> **WHAT IS BEING ASKED**: What is the number of lines in the material below that include the word "READOUT"? Write that number and nothing more.

> **SOURCE DATA**:
-- ==== Sys2Proof/Laws/Thread.lean ====
section
/-! SUPPORT. What the issue of an instruction word does: the operation acts in `atIssue`, and time and the fabric apart nothing else
happens. -/

namespace Sys2Proof.Machine

@[simp] theorem State.chan_advance (s : State) (t : Nat) : (s.advance t).chan = s.chan := by unfold State.advance; split <;> rfl
@[simp] theorem State.clus_advance (s : State) (t : Nat) : (s.advance t).clus = s.clus := by unfold State.advance; split <;> rfl
@[simp] theorem State.rgn_advance (s : State) (t : Nat) : (s.advance t).rgn = s.rgn := by unfold State.advance; split <;> rfl
@[simp] theorem State.th_advanceDie (s : State) (d : Die) (n : Nat) (t : Thr) : (s.advanceDie d n).th t = s.th t := by
  simp [State.th, State.cl, State.advanceDie]
@[simp] theorem State.ch_advanceDie (s : State) (d : Die) (n : Nat) (c : Ch) : (s.advanceDie d n).ch c = s.ch c := by
  simp [State.ch, State.advanceDie]
@[simp] theorem State.rg_advanceDie (s : State) (d : Die) (n : Nat) (r : Rg) : (s.advanceDie d n).rg r = s.rg r := by
  simp [State.rg, State.advanceDie]

theorem State.th_of_bare {s u : State} (h : u.bare = s.bare) (t : Thr) : u.th t = s.th t := by
  simp [State.th, State.cl, State.clus_of_bare h]
theorem State.ch_of_bare {s u : State} (h : u.bare = s.bare) (c : Ch) : u.ch c = s.ch c := by
  simp [State.ch, State.chan_of_bare h]

/-- What `atIssue` holds. -/
@[simp] theorem State.th_atIssue (s : State) (t : Thr) (w : ZWord) :
    (s.atIssue t w).th t = { s.th t with
      pc := (s.th t).pc + 1 + b1 w.x, ready := (s.advanceDie (dieOfCl t.cl) (s.nextIssue t)).thNow t + 1 } := by
  simp [State.atIssue]
@[simp] theorem State.ch_atIssue (s : State) (t : Thr) (w : ZWord) (c : Ch) : (s.atIssue t w).ch c = s.ch c := by
  simp [State.atIssue]
@[simp] theorem State.g_atIssue (s : State) (t : Thr) (w : ZWord) (r : BitVec 4) : (s.atIssue t w).g t r = s.g t r := by
  simp [State.g, Thread.gr]
@[simp] theorem State.opB_atIssue (s : State) (t : Thr) (w v : ZWord) : (s.atIssue t w).opB t v = s.opB t v := by
  simp [State.opB]
@[simp] theorem State.opV_atIssue (s : State) (t : Thr) (w v : ZWord) : (s.atIssue t w).opV t v = s.opV t v := by
  simp [State.opV]
theorem State.bare_atIssue (s : State) (t : Thr) (w : ZWord) :
    (s.atIssue t w).bare = (s.modTh t fun h => { h with
      pc := h.pc + 1 + b1 w.x, ready := (s.advanceDie (dieOfCl t.cl) (s.nextIssue t)).thNow t + 1 }).bare := by
  simp [State.atIssue, State.bare_modTh]

/-- A word that can issue does its operation, or faults with its cause. -/
theorem State.issue_eq (s : State) (t : Thr) (w : ZWord) (legal tk : Bool) (f : State → Except Byte State)
    (hr : (s.th t).st = .running) (hp : (s.th t).pc + 1 + b1 w.x ≤ 16384) (hl : legal = true) (hk : tk = true → t.k ≠ 8) :
    s.issue t w legal tk f = (match f (s.atIssue t w) with
      | .ok s' => s'
      | .error c => (s.advanceDie (dieOfCl t.cl) (s.nextIssue t)).threadFault t c).settle := by
  unfold State.issue
  have h8 : (tk && t.k == 8) = false := by
    cases tk
    · rfl
    · simpa using hk rfl
  have hr' : ((s.th t).st != ThSt.running) = false := by simp [hr]
  simp only [hr', Bool.false_eq_true, if_false, State.th_advanceDie, hl, Bool.not_true, h8, if_neg (Nat.not_lt.mpr hp)]
  rw [State.modTh_congr _ t _ (fun h => { h with
    pc := h.pc + 1 + b1 w.x, ready := (s.advanceDie (dieOfCl t.cl) (s.nextIssue t)).thNow t + 1 }) (by simp)]
  rfl

/-- A word that cannot fault. -/
theorem State.issueOk_eq (s : State) (t : Thr) (w : ZWord) (legal : Bool) (f : State → State)
    (hr : (s.th t).st = .running) (hp : (s.th t).pc + 1 + b1 w.x ≤ 16384) (hl : legal = true) :
    s.issueOk t w legal f = (f (s.atIssue t w)).settle := by
  unfold State.issueOk
  rw [State.issue_eq s t w legal false _ hr hp hl (by simp)]

/-- A channel instruction. -/
theorem State.issueCh_eq (s : State) (t : Thr) (w : ZWord) (legal : Bool) (f : Ch → State → State × Nat) (c : Ch)
    (hr : (s.th t).st = .running) (hp : (s.th t).pc + 1 + b1 w.x ≤ 16384) (hl : legal = true) (hc : thCh t = some c) :
    s.issueCh t w legal f = ((f c (s.atIssue t w)).1.setLast t (f c (s.atIssue t w)).2).settle := by
  unfold State.issueCh
  have hk : t.k ≠ 8 := by
    intro e
    simp [thCh, e] at hc
  rw [State.issue_eq s t w legal true _ hr hp hl (fun _ => hk), hc]

/-- The thread's new value, where the operation moves that thread alone. -/
theorem State.runsTo_of {s : State} {i : Instr} {t : Thr} {w : ZWord} {f : Thread → Thread} {x : State} (g : Thread → Thread)
    (he : exec i s = .next x.settle) (hx : x.bare = ((s.atIssue t w).modTh t g).bare)
    (hg : g ((s.atIssue t w).th t) =
      { f { s.th t with pc := (s.th t).pc + 1 + b1 w.x } with ready := (g ((s.atIssue t w).th t)).ready }) :
    s.runsTo i t w f := by
  refine ⟨_, he, ?_⟩
  have ht : (x.settle).th t = g ((s.atIssue t w).th t) := by
    rw [State.th_of_bare ((State.bare_settle x).trans hx)]; simp
  rw [State.bare_settle, hx, ht, State.bare_modTh, State.bare_atIssue, State.bare_modTh, State.modTh_modTh, State.bare_modTh]
  exact State.modTh_congr _ _ _ _ ((congrArg g (State.th_atIssue s t w).symm).trans hg)

end Sys2Proof.Machine
end

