/-- The address and the size of the ring that a READOUT names. -/
def State.outRing : Nat × Nat := if bit p.hdr.arg0 32 then s.sring (destCh p.hdr) else s.dring (destCh p.hdr)
/-- Its free point. -/
def State.outFree : Nat := if bit p.hdr.arg0 32 then (s.ch (destCh p.hdr)).cap.sfTot else (s.ch (destCh p.hdr)).cap.fTot
/-- Its write point. -/
def State.outWritten : Nat := if bit p.hdr.arg0 32 then (s.ch (destCh p.hdr)).cap.swTot else (s.ch (destCh p.hdr)).cap.wTot
/-- From the free point to the offset that the READOUT names. -/
def State.outRel : Nat := (p.hdr.arg1.toNat + (s.outRing p).2 - s.outFree p % (s.outRing p).2) % (s.outRing p).2
/-- The end of the range that the READOUT names. -/
def State.outEnd : Nat := s.outFree p + s.outRel p + fld p.hdr.arg0 0 17
/-- The free point after the READOUT: FREE moves it up to the end of a range that is written. -/
def State.outFreed : Nat := if bit p.hdr.arg0 33 ∧ s.outEnd p ≤ s.outWritten p then s.outEnd p else s.outFree p
theorem State.outFree_add : s.outFree p + (if bit p.hdr.arg0 33 = true ∧ s.outFree p + s.outRel p + fld p.hdr.arg0 0 17 ≤ s.outWritten p
    then s.outRel p + fld p.hdr.arg0 0 17 else 0) = s.outFreed p := by
  unfold State.outFreed State.outEnd
  split
  · exact (Nat.add_assoc ..).symm
  · exact Nat.add_zero _

/-- The range that a READOUT names is one that it does not return. -/
def State.noOut : Prop :=
  fld p.hdr.arg0 0 17 % 32 ≠ 0 ∨ 65536 < fld p.hdr.arg0 0 17 ∨ p.hdr.arg1.toNat % 32 ≠ 0 ∨ (s.outRing p).2 ≤ p.hdr.arg1.toNat
    ∨ (0 < fld p.hdr.arg0 0 17 ∧ s.outWritten p < s.outEnd p)

end

/-- The capture unit with the free point of a side at f. -/
def CapSt.freeTo (k : CapSt) (side : Bool) (f : Nat) : CapSt := if side then { k with sfTot := f } else { k with fTot := f }

/-- A free point that moves stands the way farther. -/
theorem State.modCap_free (s : State) (c : Ch) (side : Bool) (n : Nat) : s.modCap c (·.free side n) =
    s.modCap c (·.freeTo side ((if side then (s.ch c).cap.sfTot else (s.ch c).cap.fTot) + n)) := by
  refine State.modCh_congr s c _ _ ?_
  cases side <;> rfl

/-- The request of memory that a READOUT makes. -/
def State.requested (s : State) (p : Pkt) : State := if 0 < fld p.hdr.arg0 0 17 then s.touchMem else s

section
variable (s : State) (p : Pkt)

theorem State.requested_of {α : Type} (F : State → α) (hF : F s.touchMem = F s) : F (s.requested p) = F s := by
  unfold State.requested
  split
  · exact hF
  · rfl

@[simp] theorem State.requested_ch (c : Ch) : (s.requested p).ch c = s.ch c := s.requested_of p (State.ch · c) (s.touchMem_ch c)
@[simp] theorem State.requested_acq : (s.requested p).acq = s.acq := s.requested_of p State.acq s.touchMem_acq
@[simp] theorem State.requested_bad : (s.requested p).mem.bad = s.mem.bad := s.requested_of p (fun s => s.mem.bad) s.touchMem_bad
theorem State.sends_requested : s.Sends (s.requested p) := State.sends_ite _ (State.sends_touchMem s) (.refl s)
theorem State.requested_mark (q : Pkt) (n : Fin 3) : (s.mark q n).requested p = (s.requested p).mark q n := by
  unfold State.requested
  rw [State.touchMem_mark]
  split <;> rfl
theorem State.requested_began_body : ((s.began p).requested p).body = ((s.advance p.tk).requested p).body := by
  rw [State.began, State.requested_mark]
  rfl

> **YOUR SOLUTION**: 6